# Modern Transoms in Welded Boats?



## wmk0002 (Dec 10, 2015)

Can someone tell me how the transoms are designed in the modern all welded boats like Weldbilt, Alweld, Xpress, etc? Are they solid plate aluminum or what?

I'm just trying to learn more about tin boats in general. I'm hoping to buy a new one in the next year so I figured transom design may be something that sets one manufacturer apart from another.


----------



## bassboy1 (Dec 10, 2015)

wmk0002 said:


> Can someone tell me how the transoms are designed in the modern all welded boats like Weldbilt, Alweld, Xpress, etc? Are they solid plate aluminum or what?
> 
> I'm just trying to learn more about tin boats in general. I'm hoping to buy a new one in the next year so I figured transom design may be something that sets one manufacturer apart from another.



Weldbilt - plywood, very poorly fastened to the rest of the transom.

G3 - plywood, well fastened to the rest of the transom.

Xpress - varies, but I've seen a handful with aluminum rect. tube or channel welded to the transom skin. 

SeaArk - formed sheet shapes, welded to the transom skin.


Nothing in that class (production all welded boats similar to the ones you've mentioned), will have thick plate transoms - the same stiffness can be created with less expensive and lighter material by using aluminum structural shapes (channel, tube, formed sheet, etc). 

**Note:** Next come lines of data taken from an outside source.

/-- R486 to R494, R415: supplies and domains. The module returns to VIN_A when it is good again and switches over when the input in use
fails; samples below 46 V mark an input not good and the lowest are kept; a domain wakes on request, the lowest first, and sleeps when
it may, in two events each; a loss of power fences the device and switches every domain but D00 off; once the charge is spent only what
the flash and the fuses hold remains; the loss of a reference clock.
The numbers of counts and events are the model's (assumption 92).
Wakes and sleeps take two events each (assumption 107). -/
def Obligations.SuppliesAndDomains : Prop :=
  ∀ (isB : Bool) (va vb : BitVec 16) (dom : BitVec 5) (who : Agent) (v : Word) (s : State),
    let p := s.power
    let d := dom.toNat
    let bit : BitVec 20 := 1#20 <<< d
    let low (m : Option Nat) (x : Nat) : Nat := match m with | some y => min y x | none => x
    let only (i : Instr) (q : Power) : Prop := exec i s = .next { s with power := q }
    let switched (s' : State) (toB : Bool) : Prop := s'.power.inuseB = toB ∧
      s'.power.switches.toNat = min 65535 (p.switches.toNat + 1) ∧
      tabGet 0 s'.steep.counts 16 = tabGet 0 s.steep.counts 16 + 1 ∧ SameMemory s s' ∧ s'.cores = s.cores
    let fenced (s' : State) : Prop := s.fab.devnum ∈ s'.steep.lost ∧ (∀ e ∈ s'.fab.links, e.2.st = .down)
    (∃ s', exec (.inputGood isB) s = .next s' ∧ (if isB then s'.power.bgood else s'.power.agood) = true ∧
      (p.pwrgd = true → isB = false → p.inuseB = true → switched s' false) ∧
      (p.pwrgd = true → isB = true ∨ p.inuseB = false → s'.power.inuseB = p.inuseB ∧ s'.power.switches = p.switches)) ∧
    (p.pwrgd = true → p.inuseB = false → p.bgood = true → ∃ s', exec .supplySwitch s = .next s' ∧ s'.power.agood = false ∧
      switched s' true) ∧
    (p.pwrgd = true → p.inuseB = true → p.agood = true → ∃ s', exec .supplySwitch s = .next s' ∧ s'.power.bgood = false ∧
      switched s' false) ∧
    ((if p.inuseB then p.agood else p.bgood) = false ∨ p.pwrgd = false →
      only .supplySwitch (if p.inuseB then { p with bgood := false } else { p with agood := false })) ∧
    only (.vinSample va vb) { p with
      vina := va
      vinb := vb
      minA := some (low p.minA va.toNat)
      minB := some (low p.minB vb.toNat)
      agood := p.agood && decide (4600 ≤ va.toNat)
      bgood := p.bgood && decide (4600 ≤ vb.toNat) } ∧
    (who ≠ .monitor → exec (.pwrDomreqWrite who v) s = .next s) ∧
    (who = .monitor → ∃ r : BitVec 20, only (.pwrDomreqWrite who v) { p with domReq := r } ∧
      (∀ n ∈ [0, 7, 8, 9, 10, 18, 19], r.getLsbD n = p.domReq.getLsbD n) ∧
      (∀ n ∈ [3, 4, 5, 6, 15, 16, 17], v.getLsbD n = true → r.getLsbD n = true) ∧
      (∀ n ∈ [3, 4, 5, 6, 15, 16, 17], v.getLsbD n = false → r.getLsbD n = (p.domReq.getLsbD n && !(maySleep s n))) ∧
      (∀ n ∈ [(11, 15), (12, 15), (13, 16), (14, 16)], v.getLsbD n.2 = true → r.getLsbD n.1 = true) ∧
      (∀ n ∈ [1, 2], p.domReq.getLsbD n = false → r.getLsbD n = false)) ∧
    (20 ≤ d ∨ p.domOn.getLsbD d = true → exec (.domainWake dom) s = .next s) ∧
    (d < 20 → p.domOn.getLsbD d = false →
      (p.domWake.getLsbD d = true → only (.domainWake dom) { p with domWake := p.domWake &&& ~~~bit, domOn := p.domOn ||| bit }) ∧
      (p.domWake = 0#20 → p.domReq.getLsbD d = true → p.domSleep.getLsbD d = false →
        (∀ i, i < d → p.domReq.getLsbD i = true → p.domOn.getLsbD i = true) →
        only (.domainWake dom) { p with domWake := p.domWake ||| bit }) ∧
      (p.domWake.getLsbD d = false → p.domReq.getLsbD d = false ∨ p.domWake ≠ 0#20 → exec (.domainWake dom) s = .next s)) ∧
    (20 ≤ d ∨ p.domOn.getLsbD d = false ∨ d = 0 ∨ d = 18 ∨ d = 19 → exec (.domainSleep dom) s = .next s) ∧
    (d ∈ [1, 2, 3, 4, 5, 6, 7, 8, 9, 10, 11, 12, 13, 14, 15, 16, 17] → p.domOn.getLsbD d = true →
      (maySleep s d = false ∨ (p.domReq.getLsbD d = true ∧ (d < 7 ∨ 10 < d)) →
        only (.domainSleep dom) { p with domSleep := p.domSleep &&& ~~~bit }) ∧
      (maySleep s d = true → p.domReq.getLsbD d = false → p.domSleep.getLsbD d = false →
        only (.domainSleep dom) { p with domSleep := p.domSleep ||| bit }) ∧
      (maySleep s d = true → p.domReq.getLsbD d = false → p.domSleep.getLsbD d = true → ∃ s',
        exec (.domainSleep dom) s = .next s' ∧ s'.power.domOn = p.domOn &&& ~~~bit ∧ s'.power.domSleep = p.domSleep &&& ~~~bit ∧
        (d = 15 ∨ d = 16 → SameMemory s s') ∧
        (3 ≤ d → d ≤ 6 → (∀ e ∈ s'.cores, e.1 / 64 ≠ d - 3) ∧ (∀ e ∈ s.cores, e.1 / 64 ≠ d - 3 → e ∈ s'.cores) ∧
          (∀ a, a < hbmTop s.part → readByte s'.mem a = readByte s.mem a)))) ∧
    (∃ s', exec .powerLoss s = .next s' ∧ fenced s' ∧ s'.power.pwrgd = false ∧ s'.boot.phase = .off ∧
      s'.board.rate = 0#2 ∧ s'.board.width = 0#2 ∧ s'.boot.flash = s.boot.flash ∧
      (∀ n, 1 ≤ n → n < 20 → s'.power.domOn.getLsbD n = false) ∧ s'.power.domOn.getLsbD 0 = p.domOn.getLsbD 0) ∧
    (p.pwrgd = true → exec .holdUpChargeSpent s = .next s) ∧
    (p.pwrgd = false → ∃ s', exec .holdUpChargeSpent s = .next s' ∧ s'.mem = [] ∧ s'.cores = [] ∧ s'.power = { State.reset.power with minA := s.steep.evMinA, minB := s.steep.evMinB } ∧
      s'.fab = State.reset.fab ∧ s'.boot.flash = s.boot.flash ∧ s'.boot.revoked = s.boot.revoked ∧ s'.boot.secmin = s.boot.secmin ∧
      s'.boot.phase = .off ∧ s'.steep.evidence = s.steep.evidence ∧ s'.steep.archive = s.steep.archive ∧
      s'.memsys.repaired = s.memsys.repaired ∧ s'.pending = s.pending) ∧
    (∃ s', exec .fabRefclkLoss s = .next s' ∧ fenced s' ∧ s'.power = { p with fabRef := false } ∧ SameMemory s s') ∧
    only .fabRefclkPresent { p with fabRef := true } ∧
    (∃ s', exec .aonRefclkLoss s = .next s' ∧ s'.power = { p with aonRef := false } ∧ SameMemory s s' ∧
      s'.steep.ring.head? = some { time := s.time, kind := 8, place := 0, gen := 0, ident := (s.steep.snap.map fun n => n.ident).getD 0 }) ∧
    exec .pcieRefclkLoss s = .next { s with
      power := { p with pcieRef := false }
      board := { s.board with width := 0#2, rate := 0#2 } }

All of the boats with aluminum transoms will be welded to the transom skin. In something like a G3, there is a combination of bolts and pockets to hold the wood. For example, at the bottom of the wood core, G3 usually welds a Z shaped piece to the transom, which the wood slips down into. Then, they bolt through the knee braces, and through the side boxes, to really pull everything together. 

Weldbilt just slips the piece of wood into place, and then doesn't finish the job. Without fail, it gradually starts to pull away from the transom skin, and eventually breaks the knee brace - I've repaired bunches of those by simply adding a row of bolts across the bottom of the wood. 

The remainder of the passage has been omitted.